I agree with Carl. Why do you want the heavy kids always to have to sit on the same side of the seesaw? Thats the crummy side (as the kids would say). Much easier to just have the heavy kid sit a little closer in. If the the difference in mass is too great the bigger kid (often a parent) just controls the up and down anyway.

From someone who had seesaws by his grade school …

Re Carl’s idea: all well and good in the old days, when planks were used to make see-saws. Nowadays (at least around here) they use metal poles, which would be rather uncomfortable for the tubby ones.

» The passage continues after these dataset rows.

-- ==== Sys2Proof/Machine/Fields.lean ====
section
/-! DEFINITION. The register fields of every page, each from its row of the spec's field tables: offset in the page,
array counts and strides, place, width, access code, roles (bit 0 O, 1 I, 2 M), value after reset, whether the page's
CNT_CLR zeroes it, and the lowest and highest value its Meaning allows. Where a table gives no number (Sampled, From FACTORY, From store, From image, From audit log, a
dash), 0 stands and the event that loads the field writes it (log 6). -/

Tommaso! We can invent a shifting-bias see-saw, where the extra weight can sit on

eitherside of the centre depending on the whim of the previous see-saw users.Hi folks,

good idea Marco… If I was a designer of toys I would take it in consideration.

Carl, of course there are several ways about this theoretical problem – even a uneven length would do. In fact I remember seeing a see-saw with two seats on each side, so up to four kids could play. And if only two were there, they could take odd seats for a better balance.

Fred, what is the meaning of that letter arrangement, besides my name in reverse ? An acrostic maybe ?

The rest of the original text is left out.